# Transient and limiting distribution of the M/M/∞ queue

Suppose customers arrive to a queue according to a Poisson process with intensity ${\lambda}$, have independent service times with distribution ${G(t)}$, and there is an infinite number of servers available, so that service begins immediately as a customer enters the system. Assume further that the system is empty at time ${0}$. Let ${X(t)}$ be the number of customers in the system at time ${t}$; what is the distribution of ${X(t)}$?

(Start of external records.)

-- ==== Sys2Proof/Machine/Ptu.lean ====
section
/-!
DEFINITION. The position trigger unit (18): encoders, firing tables, engines, strobes with readback and handover.
-/
namespace Sys2Proof.Machine

def State.modPtu (s : State) (g : Ptu → Ptu) : State := { s with ptu := g s.ptu }
def State.count (s : State) (n : Nat) : Int := tgetD 0 s.ptu.counts n
def State.table (s : State) (t : Nat) : FireTable := tgetD {} s.ptu.tables t
def State.setTable (s : State) (t : Nat) (k : FireTable) : State := s.modPtu fun p => { p with tables := tput {} p.tables t k }
def State.fire (s : State) (e : Nat) : Fire := tgetD {} s.ptu.engines e
def State.setFire (s : State) (e : Nat) (k : Fire) : State := s.modPtu fun p => { p with engines := tput {} p.engines e k }
def State.strobe (s : State) (b : Nat) : Strobe := tgetD {} s.ptu.strobes b
def State.setStrobe (s : State) (b : Nat) (k : Strobe) : State := s.modPtu fun p => { p with strobes := tput {} p.strobes b k }

/-- A signed value in a LO and HI pair: HI copies the sign (R412). -/
def State.wrSigned (s : State) (lo hi : Reg) (v : Int) (i : Nat) : State := s.wr64 lo hi (v % 2 ^ 64).toNat i

def engIdle : Nat := 0
def engArmed : Nat := 1
def engRewind : Nat := 2
def engDone : Nat := 3

def State.engState (s : State) (e : Nat) : Nat := s.get .PTU_E_STATE_STATE e

/-- The position an engine sees (R402). -/
def State.position (s : State) (e : Nat) : Int :=
  let c := s.count (s.get .PTU_E_CFG_ENC e)
  if s.flag .PTU_E_CFG_DIR e then -c else c

def State.showPosition (s : State) (e : Nat) : State := s.wrSigned .PTU_E_POS_LO .PTU_E_POS_HI (s.position e) e

/-! ### Firing tables (R400, R401) -/

/-- The slot a table handle names. -/
def State.tableOf (s : State) (h : Nat) : Option Nat :=
  let t := handleSlot h
  if h < 65536 ∧ t < 4 ∧ (s.table t).live ∧ (s.table t).gen = handleGen h then some t else none

def State.tableHandle (s : State) (t : Nat) : Nat := handleOf (s.table t).gen t

def tableOk (h : Nat) (s : State) : Status := need (s.tableOf h).isSome .PTU_BAD_HANDLE

def tableRights (h : Nat) : Nat → State → List Right := fun _ s =>
  match s.tableOf h with
  | some t => [⟨.configure, .res (res 9 (s.table t).engine)⟩]
  | none => []

/-- A table that an engine is armed with. -/
def State.tableArmed (s : State) (t : Nat) : Bool :=
  let e := (s.table t).engine
  (s.engState e == engArmed || s.engState e == engRewind) && s.get .PTU_E_STATE_HANDLE e == s.tableHandle t

def FireTable.entry (k : FireTable) (i : Nat) : Nat := tgetD 0 k.entries i
def FireTable.offset (k : FireTable) (i : Nat) : Nat := k.entry i % 2 ^ 32
def FireTable.mask (k : FireTable) (i : Nat) : Nat := k.entry i / 2 ^ 32 % 2 ^ 16
def FireTable.expose (k : FireTable) (i : Nat) : Bool := k.entry i / 2 ^ 48 % 2 == 1

/-- The position of an entry of a pass (R400). -/
def FireTable.at (k : FireTable) (pass i : Nat) : Int := k.origin + ((pass * k.feed + k.offset i : Nat) : Int)

/-- The table's image, over which its seal is computed (R401). -/
def FireTable.image (k : FireTable) : List Byte := (List.range k.count).flatMap fun i => le 8 (k.entry i)

/-- Validation of R401. -/
def FireTable.valid (k : FireTable) : Bool :=
  ((List.range k.count).all fun i =>
    (i == 0 || decide (k.offset (i - 1) < k.offset i)) && (k.mask i != 0 || k.expose i) && decide (k.entry i / 2 ^ 49 = 0)) &&
  (decide (k.passes ≤ 1) || k.rewind || decide (k.offset (k.count - 1) < k.feed))

/-- Granules of a table (R400). -/
def tableSize (entries : Nat) : Nat := (entries * 8 + 65535) / 65536

def pktPtuTableCreate (engine cluster entries : Nat) (origin : Int) (feed passes width minInterval rewind : Nat) : Packet where
  opcode := 0x1005
  cls := .configure
  params := fun _ => need (decide (engine < 2 ∧ cluster < 32 ∧ 1 ≤ entries ∧ entries ≤ 65536 ∧ -(2 ^ 47) ≤ origin ∧ origin < 2 ^ 47) &&
    decide (feed < 2 ^ 31 ∧ 1 ≤ passes ∧ passes ≤ 65535 ∧ 1 ≤ width ∧ width ≤ 65535 ∧ minInterval < 2 ^ 32 ∧ rewind < 2)) .PTU_BAD_CONFIG
  rights := fun _ _ => [⟨.configure, .res (res 9 engine)⟩, ⟨.configure, .res (res 8 cluster)⟩]
  checks := fun _ s => firstFail [
    need (decide (((List.range 4).filter fun t => (s.table t).live && (s.table t).engine == engine).length < 2)) .PTU_NO_TABLE_SLOT,
    need (decide (tableSize entries ≤ s.granulesFree cluster)) .PTU_NO_SHARE]
  run := fun _ s => match (List.range 4).find? fun t => !(s.table t).live with
    | none => .refuse .PTU_NO_TABLE_SLOT s
    | some t =>
      let s := s.setTable t {
        live := true, gen := ((s.table t).gen + 1) % 256, engine := engine, cluster := cluster, count := entries, origin := origin
        feed := feed, passes := passes, width := width, minInterval := minInterval, rewind := rewind == 1 }
      let s := { s with eng := { s.eng with tableGranules := tmod 0 s.eng.tableGranules cluster (· + tableSize entries) } }
      .done (.values [s.tableHandle t]) s.showGranules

A customer who enters the system at time ${s\leqslant t}$ will still be in the system at time ${t}$ with probability ${1-G(t-s)}$. Let ${\{N(t):t\in\mathbb R_+\}}$ be a Poisson process with intensity ${\lambda}$ and ${N_1(t) = (1-G(t-s))N(t)}$, ${0\leqslant s\leqslant t}$. Then ${N_1(t)=X(t)}$, and so for each nonnegative integer ${k}$

\displaystyle \begin{aligned} \mathbb P_0(X(t) = k) &= \mathbb P_0(N_1(t) = k)\\ &= \exp\left( -\lambda \int_0^t (1-(G(t-s)))\ \mathsf ds\right) \frac{\left(\lambda\int_0^t (1-(G(t-s)))\ \mathsf ds \right)^k}{k!}\\ &= \exp\left( -\lambda \int_0^t (1-(G(s)))\ \mathsf ds\right) \frac{\left(\lambda\int_0^t (1-(G(s)))\ \mathsf ds \right)^k}{k!}.\\ \end{aligned}

In the case where ${G(t) = 1-e^{-\mu(t)}}$, that is, the service times are exponentially distributed with rate ${\mu}$, we have

$\displaystyle \int_0^t (1-G(s))\ \mathsf ds = \int_0^t e^{-\mu t} = \frac1\mu \left(1 - e^{-\mu t}\right),$

and hence

$\displaystyle \mathbb P_0(X(t) = k) = \exp\left(-\frac\lambda\mu\left(1-e^{-\mu t}\right)\right) \frac{\left(\frac\lambda\mu\left(1-e^{-\mu t}\right)\right)^k}{k!}.$

The expected number of customers at time ${t}$ is then

\displaystyle \begin{aligned} \mathbb E_0[X(t)] &= \sum_{k=1}^\infty k\cdot \mathbb P_0(X(t)=k)\\ &= \sum_{k=1}^\infty k\cdot \exp\left(-\frac\lambda\mu\left(1-e^{-\mu t}\right)\right) \frac{\left(\frac\lambda\mu\left(1-e^{-\mu t}\right)\right)^k}{k!}\\ &= \frac\lambda\mu\left(1-e^{-\mu t}\right)\exp\left(-\frac\lambda\mu\left(1-e^{-\mu t}\right)\right)\sum_{k=0}^\infty \frac{\left(\frac\lambda\mu\left(1-e^{-\mu t}\right)\right)^k}{k!}\\ &= \frac\lambda\mu\left(1-e^{-\mu t}\right)\exp\left(-\frac\lambda\mu\left(1-e^{-\mu t}\right)\right)\exp\left(\frac\lambda\mu\left(1-e^{-\mu t}\right)\right)\\ &= \frac\lambda\mu\left(1-e^{-\mu t}\right). \end{aligned}

Moreover, we observe that

$\displaystyle \lim_{t\rightarrow\infty} \mathbb P_0(X(t)=k) = e^{-\frac\lambda\mu}\frac{\left(\frac\lambda\mu\right)}{k!},$

which is the same as the stationary distribution ${\pi}$ of ${\{X(t)\}}$ derived from the generalized global balance equations

$\displaystyle \lambda \pi_k = (k+1)\mu \pi_{k+1},\quad n=0,1,2,\ldots$

(normalized by the condition ${\sum_{n=0}^\infty \pi_k=1}$).